|
Isolated
Building Studies: Revealing Meaning Through Recontextualization
These Isolated Building Studies are the visual confluence
of my interests in urban dynamism, socioeconomic inequality and photography.
By using a common composition to eliminate physical variables from these
solo subjects, I hope to draw our attention to new ways of seeing the
common impact of divergent investment processes on Chicago neighborhoods.
In each photograph, one building is literally the center
of attention; however, the absence of buildings at the margins is as
critical to each image as the featured structure.
Initially, viewers may see the buildings in this set
as identical, but the novel, consistent context shows these buildings
as symbols of communities in flux. Whether a building is a pioneer or
a survivor, built by gentrification or decayed by divestment, these
buildings and their environs demonstrate how investment cycles affect
the visible differences and similarities in our built environment, urban
neighborhoods and community relationships.

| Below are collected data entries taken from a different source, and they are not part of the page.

-- ==== Sys2Proof/Laws/WindowWork.lean ====
section
/-! SUPPORT. The window's work piece by piece: the memory it leaves stays canonical, and the scratch and the
directive area are not written (R163, R169, R183). -/

namespace Sys2Proof.Machine

/-- A byte that no report's bytes and no frame table entry can reach. -/
def Reserved (a : Nat) : Prop := 0x1600 ≤ a ∨ (0x0200 ≤ a ∧ a < 0x0A00)

theorem Memory.publish_wf (id : RingId) (r : Ring) (rep : Report) (m : Memory) (h : m.wf = true) :
    (m.publish id r rep).wf = true :=
  Memory.writeWord_wf _ _ _ (Memory.writeWord_wf _ _ _ (Memory.writeRing_wf m _ _ _ _ h))

theorem Memory.publish_reserved (id : RingId) (r : Ring) (rep : Report) (m : Memory) {a : Nat}
    (ha : Reserved a) : (m.publish id r rep).read a = m.read a := by
  have hm := Nat.mod_lt r.publish.toNat (by decide : 0 < 16)
  have place : ∀ j, id.areaBase + (r.writePos + j) % id.areaSize ≠ a := by
    intro j
    have hs : 0 < id.areaSize := by cases id <;> decide
    have := Nat.mod_lt (r.writePos + j) hs
    cases id <;> simp only [RingId.areaBase, RingId.areaSize, Reserved] at * <;> omega
  have entry : id.tableBase + 4 * (r.publish.toNat % 16) + 4 ≤ 0x01C0 := by
    cases id <;> simp only [RingId.tableBase] <;> omega
  have low : 0x01C0 ≤ a := by unfold Reserved at ha; omega
  unfold Memory.publish
  rw [Memory.read_writeWord_outside _ _ _ _ (by omega), Memory.read_writeWord_outside _ _ _ _ (by omega)]
  exact Memory.read_writeFrom_outside _ a _ m 0 (fun j _ _ => place j)

/-- What publishing does to the memory: it keeps the canonical form and every reserved byte. -/
theorem publish_mem (id : RingId) (n : Nat) :
    ∀ p : Port, (p.mem.wf = true → (publish n id p).mem.wf = true) ∧
      ∀ a, Reserved a → (publish n id p).mem.read a = p.mem.read a := by
  induction n with
  | zero => exact fun p => ⟨fun h => h, fun _ _ => rfl⟩
  | succ n ih =>
    intro p
    unfold publish
    dsimp only
    repeat' split
    · exact ⟨fun h => h, fun _ _ => rfl⟩
    · rename_i rep _ _ _
      refine ⟨fun h => (ih _).1 ?_, fun a ha => ((ih _).2 a ha).trans ?_⟩
      · cases id <;> exact Memory.publish_wf _ _ rep _ h
      · cases id <;> exact Memory.publish_reserved _ _ rep _ ha
    · exact ⟨fun h => h, fun _ _ => rfl⟩

/-- What serving the rings does to the memory: it keeps the canonical form and every reserved byte. -/
theorem serveUpTo_mem (p : Port) (i j : Nat) (e t : Word) :
    (p.mem.wf = true → (p.serveUpTo i j e t).mem.wf = true) ∧
      ∀ a, Reserved a → (p.serveUpTo i j e t).mem.read a = p.mem.read a := by
  unfold Port.serveUpTo
  dsimp only
  refine ⟨fun h => (publish_mem .trace j _).1 ((publish_mem .event i _).1 h), fun a ha => ?_⟩
  rw [(publish_mem .trace j _).2 a ha, (publish_mem .event i _).2 a ha]

theorem State.snapshotBytes_length (s : State) : s.snapshotBytes.length = 64 := by
  simp [State.snapshotBytes, State.snapshotWords, wordBytes]

theorem FaultMonitor.pageBytes_length (m : FaultMonitor) : m.pageBytes.length = 80 := by
  have e : ∀ r : FaultRecord, r.pageEntry.length = 4 := fun _ => rfl
  simp [FaultMonitor.pageBytes, List.length_flatMap, e]

/-- What step 5 does to the memory: it keeps the canonical form and every byte from 0x00E0 up. -/
theorem writeOwned_mem (s : State) :
    (s.port.mem.wf = true → (writeOwned s).port.mem.wf = true) ∧
      ∀ a, 0x00E0 ≤ a → (writeOwned s).port.mem.read a = s.port.mem.read a := by
  unfold writeOwned Memory.writeRecords Memory.writeCounts
  dsimp only [setPort]
  refine ⟨fun h => ?_, fun a ha => ?_⟩
  · repeat' first | apply Memory.writeBytes_wf | apply Memory.writeWord_wf
    exact h
  · rw [Memory.read_writeBytes_outside _ _ _ _ (by simp [Retained.bytes, wordBytes]; omega),
      Memory.read_writeBytes_outside _ _ _ _ (by rw [FaultMonitor.pageBytes_length]; omega),
      Memory.read_writeBytes_outside _ _ _ _ (by rw [State.snapshotBytes_length]; omega)]
    repeat rw [Memory.read_writeWord_outside _ _ _ _ (by omega)]

/-- What the window's work does to the memory, however far it has come: it keeps the canonical form and every
reserved byte. -/
theorem windowWork_mem (n : Nat) (s : State) :
    (s.port.mem.wf = true → (windowWork n s).port.mem.wf = true) ∧
      ∀ a, Reserved a → (windowWork n s).port.mem.read a = s.port.mem.read a := by
  have low : ∀ {a}, Reserved a → 0x00E0 ≤ a := by intro a h; unfold Reserved at h; omega
  unfold windowWork
  dsimp only
  split <;> split <;>
    refine ⟨fun h => ?_, fun a ha => ?_⟩ <;>
    simp_all [writeOwned_mem, serveUpTo_mem, setPort]

end Sys2Proof.Machine
end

Residential buildings comprise the core of the Studies.
In many neighborhoods, particularly on the South Side and near West
Side, these most personal places are the bellwethers of dramatic economic
development dynamics. As our homes go, so go our neighborhoods.
Commercial and community structures are also featured
in the set to signal the simultaneous connection and detachment these
institutions have with residents in rapidly transforming neighborhoods.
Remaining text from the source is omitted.